Given data ->
/-- A job that is still RUNNING after the underrun keeps its place. -/
theorem deliver_underrun_stays {m : Job}
    (lists : (underrun c (cutJob s g c j) (slotAt s c (j.firePos % j.depth)) (opened g c s)).lists = s.lists)
    (job : (underrun c (cutJob s g c j) (slotAt s c (j.firePos % j.depth)) (opened g c s)).jobs[c] = some m) (state : m.state = j.state) :
    deliver g s = underrun c (cutJob s g c j) (slotAt s c (j.firePos % j.depth)) (opened g c s) := by
  obtain ⟨-, event⟩ := deliver_underrun front running not
  rw [event]
  refine concluded_busy (mayStart_none (c := c) ⟨?_, job⟩ (.inl (by rw [state, running]; nofun)))
  rw [lists]
  exact (front_of_atFront front).1

theorem deliver_held (h : j.policy = .hold ∨ j.policy = .skip ∧ j.supplied ≤ j.firePos) :
    deliver g s = { opened g c s with jobs := (opened g c s).jobs.set c (some { cutJob s g c j with heldEvents := counted j.heldEvents }) } := by
  have held := underrun_held (deliver_underrun front running not).1 (slotAt s c (j.firePos % j.depth)) h
  rw [deliver_underrun_stays front running not (m := { cutJob s g c j with heldEvents := counted j.heldEvents }) (by rw [held]; rfl)
    (by rw [held]; exact jobs_set_self ..) rfl]
  exact held

/-- A skip that leaves lines to come, of a line that is being read. -/
theorem deliver_skips_filling (skip : j.policy = .skip) (more : j.firePos < j.supplied) (last : ¬ LastLine j) {i : SlotId} {n : Nat}
    (at_ : slotAt s c (j.firePos % j.depth) = some i) (filling : s.slots[i].state = .filling c (j.firePos % j.depth) n) :
    deliver g s = { opened g c s with
      slots := (opened g c s).slots.set i { (opened g c s).slots[i] with state := .stale c (j.firePos % j.depth) n }
      jobs := (opened g c s).jobs.set c (some (passedJob (cutJob s g c j))) } := by
  obtain ⟨job, -⟩ := deliver_underrun front running not
  have passes := underrun_passes job (slotAt s c (j.firePos % j.depth)) skip more last
  have now : (opened g c s).slots[i].state = .filling c (j.firePos % j.depth) n := by
    rw [opened_slot, filling]
    rfl
  have eq := passes.trans (at_ ▸ skip_filling job j.firePos now)
  rw [deliver_underrun_stays front running not (m := passedJob (cutJob s g c j)) (by rw [eq]; rfl) (by rw [eq]; exact jobs_set_self ..) rfl]
  exact eq

/-- A skip that leaves lines to come, of a line that is not being read. -/
theorem deliver_skips_other (skip : j.policy = .skip) (more : j.firePos < j.supplied) (last : ¬ LastLine j)
    (other : ∀ i n, slotAt s c (j.firePos % j.depth) = some i → s.slots[i].state ≠ .filling c (j.firePos % j.depth) n) :
    deliver g s = { opened g c s with
      jobs := (opened g c s).jobs.set c (some (settledJob j.firePos (roomOf s)
        { passedJob (cutJob s g c j) with cursor := max j.cursor (j.firePos + 1) }))
      holding := s.holding ++ settledNotices j.firePos (roomOf s) j } := by
  obtain ⟨job, -⟩ := deliver_underrun front running not
  have passes := underrun_passes job (slotAt s c (j.firePos % j.depth)) skip more last
  have none_filling : ∀ i o k n, slotAt s c (j.firePos % j.depth) = some i → (opened g c s).slots[i].state ≠ .filling o k n := by
    intro i o k n at_ filling
    have place := slotAt_some ((slotAt_opened (g := g) (c := c) c _).trans at_)
    rw [filling] at place
    cases place
    refine other i n at_ ?_
    rw [opened_slot] at filling
    cases state : s.slots[i].state with
    | firing o k n =>
      dsimp only at filling
      rw [state, unfired] at filling
      split at filling <;> cases filling
    | filling | free | empty | ready | stale | discard =>
      dsimp only at filling
      rw [state] at filling
      exact filling
  have eq := passes.trans (skip_other job j.firePos none_filling)
  rw [deliver_underrun_stays front running not (m := settledJob j.firePos (roomOf s)
    { passedJob (cutJob s g c j) with cursor := max j.cursor (j.firePos + 1) }) (by rw [eq]; rfl) (by rw [eq]; exact jobs_set_self ..) rfl]
  exact eq

theorem deliver_underrun_cut :
    ((∀ d m, (deliver g s).lists[g].head? = some d → (deliver g s).jobs[d] = some m → FirstClass m → d = c) →
      ∀ lane : LaneId, inSpan s.configs[g] lane.val = true → (deliver g s).pulses[lane] = .none) ∧
    (∀ lane : LaneId, inSpan s.configs[g] lane.val = false → (deliver g s).pulses[lane] = s.pulses[lane]) := by
  obtain ⟨job, event⟩ := deliver_underrun front running not
  obtain ⟨m, now, state⟩ := underrun_not_armed job running (slotAt s c (j.firePos % j.depth))
  have frame := underrun_frame c (cutJob s g c j) (slotAt s c (j.firePos % j.depth)) (opened g c s)
  have configs := congrArg State.configs frame
  rw [event]
  exact concluded_cut true (underrun_pulses job _) configs now state

end

/-- Settles O25. -/
theorem underrunFollowsPolicy : Obligations.UnderrunFollowsPolicy := by
  intro s g c rest j front running not
  obtain ⟨job, event⟩ := deliver_underrun front running not
  obtain ⟨alone, outside⟩ := deliver_underrun_cut front running not
  have group : (cutJob s g c j).group = g := front.2.2.2
  have opened_slots (n : SlotId) := opened_slot (s := s) (g := g) (c := c) n
  by_cases held : j.policy = .hold ∨ j.policy = .skip ∧ j.supplied ≤ j.firePos
  · have e := deliver_held front running not held
    have not_stop : j.policy ≠ .stop := by rcases held with h | ⟨h, -⟩ <;> rw [h] <;> nofun
    refine ⟨_, { cutJob s g c j with heldEvents := counted j.heldEvents }, rfl, by rw [e]; exact jobs_set_self .., ⟨rfl, rfl, rfl, rfl, rfl, rfl, rfl⟩, rfl, rfl,
      fun _ => ⟨rfl, fun n => ?_, by rw [e]; rfl, by rw [e]; rfl, by rw [e]; rfl, by rw [e]; rfl, by rw [e]; rfl⟩, fun skip more => ?_,
      fun stop => absurd stop not_stop, alone, outside, deliver_frame g s⟩
    · rw [e]
      exact opened_slots n
    · rcases held with hold | ⟨-, nothing⟩
      · rw [skip] at hold
        cases hold
      · exact absurd more (Nat.not_lt.mpr nothing)
  · by_cases stop : j.policy = .stop
    · have not_skip : j.policy ≠ .skip := by rw [stop]; nofun
      rw [underrun_stops (j := cutJob s g c j) c _ _ stop] at event
      obtain ⟨gone, ring⟩ := concluded_endJob .underrun true job group
      rw [← event] at gone ring
      exact ⟨_, _, rfl, gone, ⟨rfl, rfl, rfl, rfl, rfl, rfl, rfl⟩, rfl, rfl, fun h => absurd h held,
        fun skip => absurd skip not_skip, fun _ => ⟨rfl, rfl, rfl, rfl, ring⟩, alone, outside, deliver_frame g s⟩
    · have skip : j.policy = .skip := by
        cases policy : j.policy with
        | skip => rfl
        | hold => exact absurd (.inl policy) held
        | stop => exact absurd policy stop
      have more : j.firePos < j.supplied := Nat.not_le.mp fun le => held (.inr ⟨skip, le⟩)
      by_cases last : LastLine j
      · obtain ⟨m, now, ends, same, fired, clip, heldEvents, firePos, skipped⟩ :=
          underrun_passes_last job (slotAt s c (j.firePos % j.depth)) skip last
        rw [ends] at event
        obtain ⟨gone, ring⟩ := concluded_endJob .ended true now (same.2.1.trans group)
        rw [← event] at gone ring
        exact ⟨_, _, rfl, gone, same, clip, fired, fun h => absurd h held,
          fun _ _ => ⟨firePos, skipped, heldEvents, fun _ _ => ⟨rfl, ring⟩, fun no => absurd last no⟩, fun h => absurd h stop, alone, outside,
          deliver_frame g s⟩
      · by_cases filling : ∃ i n, slotAt s c (j.firePos % j.depth) = some i ∧ s.slots[i].state = .filling c (j.firePos % j.depth) n
        · obtain ⟨i, n, at_, filling⟩ := filling
          have e := deliver_skips_filling front running not skip more last at_ filling
          refine ⟨_, passedJob (cutJob s g c j), rfl, by rw [e]; exact jobs_set_self .., ⟨rfl, rfl, rfl, rfl, rfl, rfl, rfl⟩, rfl, rfl,
            fun h => absurd h held, fun _ _ => ⟨rfl, rfl, rfl, fun isOpen lines => absurd ⟨isOpen, lines⟩ last, fun _ => ⟨fun i' n' here now => ?_,
              fun other => absurd filling (other i n at_), by rw [e]; rfl, by rw [e]; rfl, by rw [e]; rfl, by rw [e]; rfl⟩⟩,
            fun h => absurd h stop, alone, outside, deliver_frame g s⟩
          cases at_.symm.trans here
          cases filling.symm.trans now
          refine ⟨rfl, fun x => ?_, by rw [e]; rfl⟩
          rw [e]
          refine (vmod_getElem _ i x fun (y : Slot) => { y with state := .stale c (j.firePos % j.depth) n }).trans ?_
          by_cases same : x = i
          · subst same
            rw [if_pos rfl, if_pos rfl, opened_slots]
          · rw [if_neg same, if_neg same, opened_slots]
        · have other : ∀ i n, slotAt s c (j.firePos % j.depth) = some i → s.slots[i].state ≠ .filling c (j.firePos % j.depth) n :=
            fun i n at_ now => filling ⟨i, n, at_, now⟩
          have e := deliver_skips_other front running not skip more last other
          exact ⟨_, settledJob j.firePos (roomOf s) { passedJob (cutJob s g c j) with cursor := max j.cursor (j.firePos + 1) }, rfl,
            by rw [e]; exact jobs_set_self .., ⟨rfl, rfl, rfl, rfl, rfl, rfl, rfl⟩, rfl, rfl,
            fun h => absurd h held, fun _ _ => ⟨rfl, rfl, rfl, fun isOpen lines => absurd ⟨isOpen, lines⟩ last, fun _ =>
              ⟨fun i n at_ now => absurd now (other i n at_), fun _ => ⟨rfl, fun x => by rw [e]; exact opened_slots x, by rw [e]⟩,
                by rw [e]; rfl, by rw [e]; rfl, by rw [e]; rfl, by rw [e]; rfl⟩⟩,
            fun h => absurd h stop, alone, outside, deliver_frame g s⟩

end Sys2Proof.Machine
end

section
/-! SUPPORT. Proofs/Handover.lean: the job that starts as another ends at the event, and the job that does not (O26). -/

namespace Sys2Proof.Machine

open Sys2Proof Sys2Proof.Claims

Work order ->
Report every line of the data in which "LaneId" appears.

Exercise response ->
      ∀ lane : LaneId, inSpan s.configs[g] lane.val = true → (deliver g s).pulses[lane] = .none) ∧
    (∀ lane : LaneId, inSpan s.configs[g] lane.val = false → (deliver g s).pulses[lane] = s.pulses[lane]) := by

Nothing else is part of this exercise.